▶ **SUPPLIED INFORMATION**:
- Opening Delimiter -

-- ==== Sys2Proof/Laws/PerInstr.lean ====
section
/-! SUPPORT. The words of instructions: each well-formed instruction's encoding decodes to it. -/

namespace Sys2Proof.Laws

set_option linter.unnecessarySeqFocus false
set_option linter.unusedTactic false
set_option linter.unreachableTactic false
set_option linter.unusedSimpArgs false
set_option linter.unusedVariables false

/-- The encoding of a well-formed instruction decodes to it. -/
def RoundTrip.Statement (i : Instr) : Prop := i.wellFormed = true → ∀ w, encode i = some w → decodeWord w = .ok i

/-- An event has no word. -/
theorem RoundTrip.no_word {i : Instr} (h : encode i = none) : RoundTrip.Statement i := by
  intro _ w hw
  rw [h] at hw
  cases hw

/-- A word is decoded from its marker, its major opcode and its three lower bytes. -/
theorem RoundTrip.decodeWord_of {w M d a b : Nat} {m : BitVec 1} (hM : M < 128) (hd : d < 256) (ha : a < 256) (hb : b < 256)
    (h : w = m.toNat * 0x80000000 + M * 0x1000000 + d * 0x10000 + a * 0x100 + b) :
    decodeWord w = decodeFields m M d a b w := by
  have hm := m.isLt
  have h1 : BitVec.ofNat 1 (w / 0x80000000) = m := by
    apply BitVec.eq_of_toNat_eq
    rw [BitVec.toNat_ofNat]
    omega
  have h2 : w / 0x1000000 % 0x80 = M := by omega
  have h3 : w / 0x10000 % 0x100 = d := by omega
  have h4 : w / 0x100 % 0x100 = a := by omega
  have h5 : w % 0x100 = b := by omega
  unfold decodeWord
  rw [h1, h2, h3, h4, h5]

/-- A check that a field passes. -/
theorem RoundTrip.need_ok {ok : Bool} {why : DecodeError} {g : Bool} {k : Decoded} (h : ok = true) : need ok why g k = k := by
  simp [need, h]

theorem RoundTrip.zero_ok {field : Nat} {g : Bool} {k : Decoded} (h : field = 0) : zero field g k = k := by
  simp [zero, need, h]

/-- A field is read back from a number that agrees with it in the field's bits. -/
theorem RoundTrip.ofNat_of {n v : Nat} {x : BitVec n} (h : v % 2 ^ n = x.toNat) : BitVec.ofNat n v = x := by
  apply BitVec.eq_of_toNat_eq
  rw [BitVec.toNat_ofNat, h]

theorem RoundTrip.toNat_ne {n : Nat} {x y : BitVec n} (h : (x != y) = true) : x.toNat ≠ y.toNat := by
  intro hc
  rw [BitVec.eq_of_toNat_eq hc] at h
  simp at h

/-- A word whose three lower bytes are all operands. -/
theorem RoundTrip.three {i : Instr} {w M : Nat} {m : BitVec 1} {d a b : BitVec 8} (hM : M < 128) (h : encode i = some w)
    (he : encode i = some (packFields (M * 0x1000000) [(31, m.toNat), (16, d.toNat), (8, a.toNat), (0, b.toNat)]))
    (hd : decodeThree M m d a b = some i) : decodeWord w = .ok i := by
  have hw := Option.some.inj (he.symm.trans h)
  simp only [packFields] at hw
  have := d.isLt
  have := a.isLt
  have := b.isLt
  rw [RoundTrip.decodeWord_of (m := m) (M := M) (d := d.toNat) (a := a.toNat) (b := b.toNat) hM (by omega) (by omega) (by omega)
    (by omega)]
  simp only [decodeFields, BitVec.ofNat_toNat, BitVec.setWidth_eq, hd]

/-! ## The lemmas, one for each constructor -/

theorem RoundTrip.add (m : BitVec 1) (d : BitVec 8) (a : BitVec 8) (b : BitVec 8) : RoundTrip.Statement (.add m d a b) :=
  fun _ _ h => RoundTrip.three (M := 0x01) (by decide) h rfl rfl

theorem RoundTrip.sub (m : BitVec 1) (d : BitVec 8) (a : BitVec 8) (b : BitVec 8) : RoundTrip.Statement (.sub m d a b) :=
  fun _ _ h => RoundTrip.three (M := 0x02) (by decide) h rfl rfl

theorem RoundTrip.mul (m : BitVec 1) (d : BitVec 8) (a : BitVec 8) (b : BitVec 8) : RoundTrip.Statement (.mul m d a b) :=
  fun _ _ h => RoundTrip.three (M := 0x03) (by decide) h rfl rfl

theorem RoundTrip.mulh (m : BitVec 1) (d : BitVec 8) (a : BitVec 8) (b : BitVec 8) : RoundTrip.Statement (.mulh m d a b) :=
  fun _ _ h => RoundTrip.three (M := 0x04) (by decide) h rfl rfl

theorem RoundTrip.fma (m : BitVec 1) (d : BitVec 8) (a : BitVec 8) (b : BitVec 8) : RoundTrip.Statement (.fma m d a b) :=
  fun _ _ h => RoundTrip.three (M := 0x05) (by decide) h rfl rfl

theorem RoundTrip.div (m : BitVec 1) (d : BitVec 8) (a : BitVec 8) (b : BitVec 8) : RoundTrip.Statement (.div m d a b) :=
  fun _ _ h => RoundTrip.three (M := 0x06) (by decide) h rfl rfl

theorem RoundTrip.rem (m : BitVec 1) (d : BitVec 8) (a : BitVec 8) (b : BitVec 8) : RoundTrip.Statement (.rem m d a b) :=
  fun _ _ h => RoundTrip.three (M := 0x07) (by decide) h rfl rfl

theorem RoundTrip.min (m : BitVec 1) (d : BitVec 8) (a : BitVec 8) (b : BitVec 8) : RoundTrip.Statement (.min m d a b) :=
  fun _ _ h => RoundTrip.three (M := 0x08) (by decide) h rfl rfl

theorem RoundTrip.max (m : BitVec 1) (d : BitVec 8) (a : BitVec 8) (b : BitVec 8) : RoundTrip.Statement (.max m d a b) :=
  fun _ _ h => RoundTrip.three (M := 0x09) (by decide) h rfl rfl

- Closing Delimiter -

▶ **ABOUT THIS EXERCISE**: Search the records above for the string "omega" and copy each line that holds it.

▶ **EXERCISE ANSWER**:
    omega
  have h2 : w / 0x1000000 % 0x80 = M := by omega
  have h3 : w / 0x10000 % 0x100 = d := by omega
  have h4 : w / 0x100 % 0x100 = a := by omega
  have h5 : w % 0x100 = b := by omega
  rw [RoundTrip.decodeWord_of (m := m) (M := M) (d := d.toNat) (a := a.toNat) (b := b.toNat) hM (by omega) (by omega) (by omega)
    (by omega)]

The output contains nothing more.